The life forms are lesser-known species of microbes called archaea that, biologists agree, are "peculiar."

 

 

One of those biologists, Mark Young, a structural biologist and professor of biology at Montana State University in Bozeman, finds his samples in Yellowstone National Park, about 90 miles away. Out of sight from the thousands of tourists, Young and his researchers collect the archaea out of the springs to study the viruses that infect them. Besides being unique, the viruses help describe the mechanism of evolution and may even have medical uses.

 

 

The Yellowstone viruses were unknown a year ago. They reside in springs with temperatures recorded above 175 degrees Fahrenheit. The springs are more acidic than battery acid. There are thousands of such springs in the park.

 

 

Viruses do more than cause disease. They are critical for evolution, Young said, because they move genes around quickly to their hosts, altering them. Much of the study of genetics involves studying viruses, he said.

 

 

"If you remove viruses from the equation of evolution would evolution be different?" Young asked. "Absolutely yes."

 

 

"They are the central agents for driving life on this planet," he said. Organisms that host viruses, including humans, are what they are because of viruses.

 

 

One example is the mammalian placenta. Placenta cells derive from genes transmitted though viruses, Young said. There would be no mammals on Earth without that transmission.

 

 

"Viruses are everywhere in all kinds of environments," said David Prangishvili, a virologist at the Pasteur Institute in Paris, who also studies them. Young and Prangishvili run two of the leading centers for studying the hot spring viruses.

 

 

 

Wherever cells grow, there are viruses, he said.

 

 

The study of the viruses stems from a revolution in biology that happened at the end of the last century. Biologists changed the taxonomy of organisms to divide life into three domains or kingdoms: eukaryote, which are creatures made of cells with nuclei contained in cell walls, bacteria, and archaea, organisms about the size of bacteria but that have no cell nucleus or walls. Humans are eukaryotes.

 

 

The hot springs viruses use archaea as hosts. Neither the viruses nor their host species are found anyplace other than the boiling springs.

 

 

Young said he knew there was life in the hot springs and suspected it was archaea. He found, indeed, that archaea was the only life form he initially found in the springs. He assumed there had to be viruses associated with the archaea and found them as well. They are completely different from any viruses ever seen before elsewhere.

 

 

"To me, that was a bonanza," he said.

 

 

Prangishvili said these viruses vary among themselves and have unique genomes.

 

 

Young's research is local.
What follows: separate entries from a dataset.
-- ==== Sys2Proof/Laws/FrameManagerOps.lean ====
section
/-! SUPPORT. The frame of each operation of Sys2Proof/Machine/ManagerOps.lean. -/

namespace Sys2Proof.Machine

set_option Elab.async false

theorem State.writeRoot_keeps {K : BitVec 24} {a0 : State} {s : State} {r : Nat} {bs : Bytes} {d : Slot} (hS : Keeps K a0 s)
    (hK : 0x000040#24 ||| K = K) : Keeps K a0 (State.writeRoot s r bs d) := by
  unfold State.writeRoot
  repeat' first
    | (with_reducible assumption) | exact Keeps.sub hK (by decide) | (with_reducible apply State.writeKey_keeps)
    | split | (dsimp only)

theorem State.deriveOwn_keeps {K : BitVec 24} {a0 : State} {s : State} {d : Slot} (hS : Keeps K a0 s)
    (hK : 0x600540#24 ||| K = K) : Keeps K a0 (State.deriveOwn s d) := by
  unfold State.deriveOwn
  repeat' first
    | (with_reducible assumption) | exact Keeps.sub hK (by decide)
    | (with_reducible apply State.deriveReserved_keeps) | (with_reducible apply State.setDom_keeps)
    | (with_reducible apply State.writeRoot_keeps) | split | (dsimp only)

theorem State.agreeDeclared_keeps {K : BitVec 24} {a0 : State} {s : State} {d : Slot} (hS : Keeps K a0 s)
    (hK : 0x200600#24 ||| K = K) : Keeps K a0 (State.agreeDeclared s d) := by
  unfold State.agreeDeclared
  repeat' first
    | (with_reducible assumption) | exact Keeps.sub hK (by decide) | (with_reducible apply State.agreeStart_keeps)
    | (with_reducible refine Keeps.foldl ?_ (fun _ _ _ => ?_)) | split | (dsimp only)

theorem State.handDown_keeps {K : BitVec 24} {a0 : State} {s : State} {d : Slot} {kind : BitVec 2} {to' : Member} (hS : Keeps K a0 s)
    (hK : 0x200600#24 ||| K = K) : Keeps K a0 (State.handDown s d kind to') := by
  unfold State.handDown
  repeat' first
    | (with_reducible assumption) | exact Keeps.sub hK (by decide) | (with_reducible apply State.draw_keeps)
    | (with_reducible refine Keeps.ofSnd (by assumption) ?_; with_reducible apply State.draw_keeps)
    | (with_reducible apply State.tc0Send_keeps) | split | (dsimp only)

theorem State.keysFlood_keeps {K : BitVec 24} {a0 : State} {s : State} {d : Slot} (hS : Keeps K a0 s)
    (hK : 0x000600#24 ||| K = K) : Keeps K a0 (State.keysFlood s d) := by
  unfold State.keysFlood
  repeat' first
    | (with_reducible assumption) | exact Keeps.sub hK (by decide) | (with_reducible apply State.tc0Send_keeps)
    | split | (dsimp only)

theorem State.censusIssue_keeps {K : BitVec 24} {a0 : State} {s : State} {d : Slot} {h : BitVec 3} (hS : Keeps K a0 s)
    (hK : 0x000400#24 ||| K = K) : Keeps K a0 (State.censusIssue s d h) := by
  unfold State.censusIssue
  repeat' first
    | (with_reducible assumption) | exact Keeps.sub hK (by decide) | (with_reducible apply State.modDom_keeps)
    | split | (dsimp only)

theorem State.inviteAll_keeps {K : BitVec 24} {a0 : State} {s : State} {d : Slot} (hS : Keeps K a0 s)
    (hK : 0x000600#24 ||| K = K) : Keeps K a0 (State.inviteAll s d) := by
  unfold State.inviteAll
  repeat' first
    | (with_reducible assumption) | exact Keeps.sub hK (by decide) | (with_reducible apply State.inviteSend_keeps)
    | (with_reducible refine Keeps.foldl ?_ (fun _ _ _ => ?_)) | split | (dsimp only)

theorem State.rejoinRelay_keeps {K : BitVec 24} {a0 : State} {s : State} {d : Slot} {msg : Bytes} (hS : Keeps K a0 s)
    (hK : 0x000600#24 ||| K = K) : Keeps K a0 (State.rejoinRelay s d msg) := by
  unfold State.rejoinRelay
  repeat' first
    | (with_reducible assumption) | exact Keeps.sub hK (by decide) | (with_reducible apply State.openDomain_keeps)
    | (with_reducible refine Keeps.foldl ?_ (fun _ _ _ => ?_)) | split | (dsimp only)

theorem State.resumeSend_keeps {K : BitVec 24} {a0 : State} {s : State} {d : Slot} {h : BitVec 3} {states : List (BitVec 2)} (hS : Keeps K a0 s)
    (hK : 0x000600#24 ||| K = K) : Keeps K a0 (State.resumeSend s d h states) := by
  unfold State.resumeSend
  repeat' first
    | (with_reducible assumption) | exact Keeps.sub hK (by decide) | (with_reducible apply State.inviteAll_keeps)
    | (with_reducible apply State.tc0Send_keeps) | (with_reducible refine Keeps.foldl ?_ (fun _ _ _ => ?_)) | split
    | (dsimp only)

theorem State.takeoverSend_keeps {K : BitVec 24} {a0 : State} {s : State} {d : Slot} {system : Bool} {m : Member} (hS : Keeps K a0 s)
    (hK : 0x000600#24 ||| K = K) : Keeps K a0 (State.takeoverSend s d system m) := by
  unfold State.takeoverSend
  repeat' first
    | (with_reducible assumption) | exact Keeps.sub hK (by decide) | (with_reducible apply State.tc0Send_keeps)
    | (with_reducible refine Keeps.foldl ?_ (fun _ _ _ => ?_)) | split | (dsimp only)

theorem State.hallPulseSend_keeps {K : BitVec 24} {a0 : State} {s : State} {d : Slot} {h : BitVec 3} (hS : Keeps K a0 s)
    (hK : 0x000600#24 ||| K = K) : Keeps K a0 (State.hallPulseSend s d h) := by
  unfold State.hallPulseSend
  repeat' first
    | (with_reducible assumption) | exact Keeps.sub hK (by decide) | (with_reducible apply State.tc0Send_keeps)
    | split | (dsimp only)

theorem State.electHall_keeps {K : BitVec 24} {a0 : State} {s : State} {d : Slot} (hS : Keeps K a0 s)
    (hK : 0x000600#24 ||| K = K) : Keeps K a0 (State.electHall s d) := by
  unfold State.electHall
  repeat' first
    | (with_reducible assumption) | exact Keeps.sub hK (by decide) | (with_reducible apply State.domEvent_keeps)
    | (with_reducible apply State.hallPulseSend_keeps) | (with_reducible apply State.resumeSend_keeps)
    | (with_reducible apply State.setDom_keeps) | (with_reducible apply State.takeoverSend_keeps) | split
    | (dsimp only)

theorem State.electSys_keeps {K : BitVec 24} {a0 : State} {s : State} {d : Slot} (hS : Keeps K a0 s)
    (hK : 0x000600#24 ||| K = K) : Keeps K a0 (State.electSys s d) := by
  unfold State.electSys
  repeat' first
    | (with_reducible assumption) | exact Keeps.sub hK (by decide) | (with_reducible apply State.domEvent_keeps)
    | (with_reducible apply State.setDom_keeps) | (with_reducible apply State.takeoverSend_keeps) | split
    | (dsimp only)

theorem State.standDown_keeps {K : BitVec 24} {a0 : State} {s : State} {d : Slot} (hS : Keeps K a0 s)
    (hK : 0x000400#24 ||| K = K) : Keeps K a0 (State.standDown s d) := by
  unfold State.standDown
  repeat' first
    | (with_reducible assumption) | exact Keeps.sub hK (by decide) | (with_reducible apply State.setDom_keeps)
    | split | (dsimp only)

theorem State.yieldTo_keeps {K : BitVec 24} {a0 : State} {s : State} {d : Slot} {m : Member} (hS : Keeps K a0 s)
    (hK : 0x000600#24 ||| K = K) : Keeps K a0 (State.yieldTo s d m) := by
  unfold State.yieldTo
  repeat' first
    | (with_reducible assumption) | exact Keeps.sub hK (by decide) | (with_reducible apply State.domEvent_keeps)
    | (with_reducible apply State.modDom_keeps) | (with_reducible apply State.syncRow_keeps)
    | (with_reducible apply State.takeoverSend_keeps) | (with_reducible apply State.tc0Send_keeps)
    | (with_reducible refine Keeps.foldl ?_ (fun _ _ _ => ?_)) | split | (dsimp only)

theorem State.becomeFragment_keeps {K : BitVec 24} {a0 : State} {s : State} {d : Slot} (hS : Keeps K a0 s)
    (hK : 0x55A740#24 ||| K = K) : Keeps K a0 (State.becomeFragment s d) := by
  unfold State.becomeFragment
  repeat' first
    | (with_reducible assumption) | exact Keeps.sub hK (by decide) | (with_reducible apply State.domEvent_keeps)
    | (with_reducible apply State.faultOpen_keeps) | (with_reducible apply State.fenceRelease_keeps)
    | (with_reducible apply State.setDom_keeps) | (with_reducible refine Keeps.foldl ?_ (fun _ _ _ => ?_)) | split
    | (dsimp only) | (fail_if_no_progress refine Keeps.put ?_)

theorem State.continueDom_keeps {K : BitVec 24} {a0 : State} {s : State} {d : Slot} (hS : Keeps K a0 s)
    (hK : 0x300600#24 ||| K = K) : Keeps K a0 (State.continueDom s d) := by
  unfold State.continueDom
  repeat' first
    | (with_reducible assumption) | exact Keeps.sub hK (by decide) | (with_reducible apply State.agreeDeclared_keeps)
    | (with_reducible apply State.domEvent_keeps) | (with_reducible apply State.electHall_keeps)
    | (with_reducible apply State.electSys_keeps) | (with_reducible apply State.setDom_keeps)
    | (with_reducible apply State.timeMark_keeps) | split | (dsimp only)

theorem State.applyResult_keeps {K : BitVec 24} {a0 : State} {s : State} {d : Slot} {r : CountResult} (hS : Keeps K a0 s)
    (hK : 0x75A740#24 ||| K = K) : Keeps K a0 (State.applyResult s d r) := by
  unfold State.applyResult
  repeat' first
    | (with_reducible assumption) | exact Keeps.sub hK (by decide)
    | (with_reducible apply State.becomeFragment_keeps) | (with_reducible apply State.continueDom_keeps)
    | (with_reducible apply State.setDom_keeps) | split | (dsimp only)

theorem State.countEnd_keeps {K : BitVec 24} {a0 : State} {s : State} {d : Slot} {c : CountRun} (hS : Keeps K a0 s)
    (hK : 0x75A740#24 ||| K = K) : Keeps K a0 (State.countEnd s d c) := by
  unfold State.countEnd
  repeat' first
    | (with_reducible assumption) | exact Keeps.sub hK (by decide) | (with_reducible apply State.applyResult_keeps)
    | (with_reducible apply State.modDom_keeps) | (with_reducible apply State.tc0Send_keeps) | split | (dsimp only)

theorem State.countPut_keeps {K : BitVec 24} {a0 : State} {s : State} {d : Slot} {c : CountRun} (hS : Keeps K a0 s)
    (hK : 0x75A740#24 ||| K = K) : Keeps K a0 (State.countPut s d c) := by
  unfold State.countPut
  repeat' first
    | (with_reducible assumption) | exact Keeps.sub hK (by decide) | (with_reducible apply State.countEnd_keeps)
    | (with_reducible apply State.modDom_keeps) | split | (dsimp only)

theorem State.countStart_keeps {K : BitVec 24} {a0 : State} {s : State} {d : Slot} {round : BitVec 32} {halls : BitVec 8} {members : Nat} {verifier : Bool} (hS : Keeps K a0 s)
    (hK : 0x75A740#24 ||| K = K) : Keeps K a0 (State.countStart s d round halls members verifier) := by
  unfold State.countStart
  repeat' first
    | (with_reducible assumption) | exact Keeps.sub hK (by decide) | (with_reducible apply State.countPut_keeps)
    | split | (dsimp only)

theorem State.countTrigger_keeps {K : BitVec 24} {a0 : State} {s : State} {d : Slot} (hS : Keeps K a0 s)
    (hK : 0x75A740#24 ||| K = K) : Keeps K a0 (State.countTrigger s d) := by
  unfold State.countTrigger
  repeat' first
    | (with_reducible assumption) | exact Keeps.sub hK (by decide) | (with_reducible apply State.countStart_keeps)
    | (with_reducible apply State.tc0Send_keeps) | split | (dsimp only)

theorem State.counterKeep_keeps {K : BitVec 24} {a0 : State} {s : State} {d : Slot} (hS : Keeps K a0 s)
    (hK : 0x000400#24 ||| K = K) : Keeps K a0 (State.counterKeep s d) := by
  unfold State.counterKeep
  repeat' first
    | (with_reducible assumption) | exact Keeps.sub hK (by decide) | (with_reducible apply State.modDom_keeps)
    | split | (dsimp only)

end Sys2Proof.Machine
end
Yellowstone is an hour and a half from Bozeman ("shorter before Montana imposed a highway speed limit," Young said.)

 

 

At first, he took samples back to the lab to study but now has the technology to assess them in the field. Letting them cool down is actually a benefit. When they are heated up again, they work at least as well as they did originally. Like a good stew, they seem to be better the next day.

 

 

While the study has produced a valuable tool to study viruses, there are practical spinoffs, he said.

 

 

For instance, viruses essentially have the shape of molecular-sized coffee cups, with a protein shell and nucleic acid on the inside.

 

 

If the inside of the virus was extracted, the outer shell would still retain the properties of the virus, the shell still would still know what cells to interact with, making it a vessel for delivering the drugs to "cells you care about, like cancer cells," where it would be needed.

 

 

Because they come from thermal environments, they are stable. The products of the procedure produce what are called constrained reaction vessels.

 

 

Also, viruses have to both get in and get out of cells. The archaeal viruses have a unique way of doing that, he said. They build a seven-sided structure on the surface of the cell that opens like flower petals, creating a hole through which the viruses exit.

 

 

"It's really cool," he said.

 

 

He found the process was controlled by a viral protein and it could be put in any cell you want, making an antibiotic, by opening or closing the cells at will.

 

 

Pangishvili said no one knows why the viruses live in these conditions except that that's where their hosts dwell.

 

 

They are just biochemically peculiar, he said.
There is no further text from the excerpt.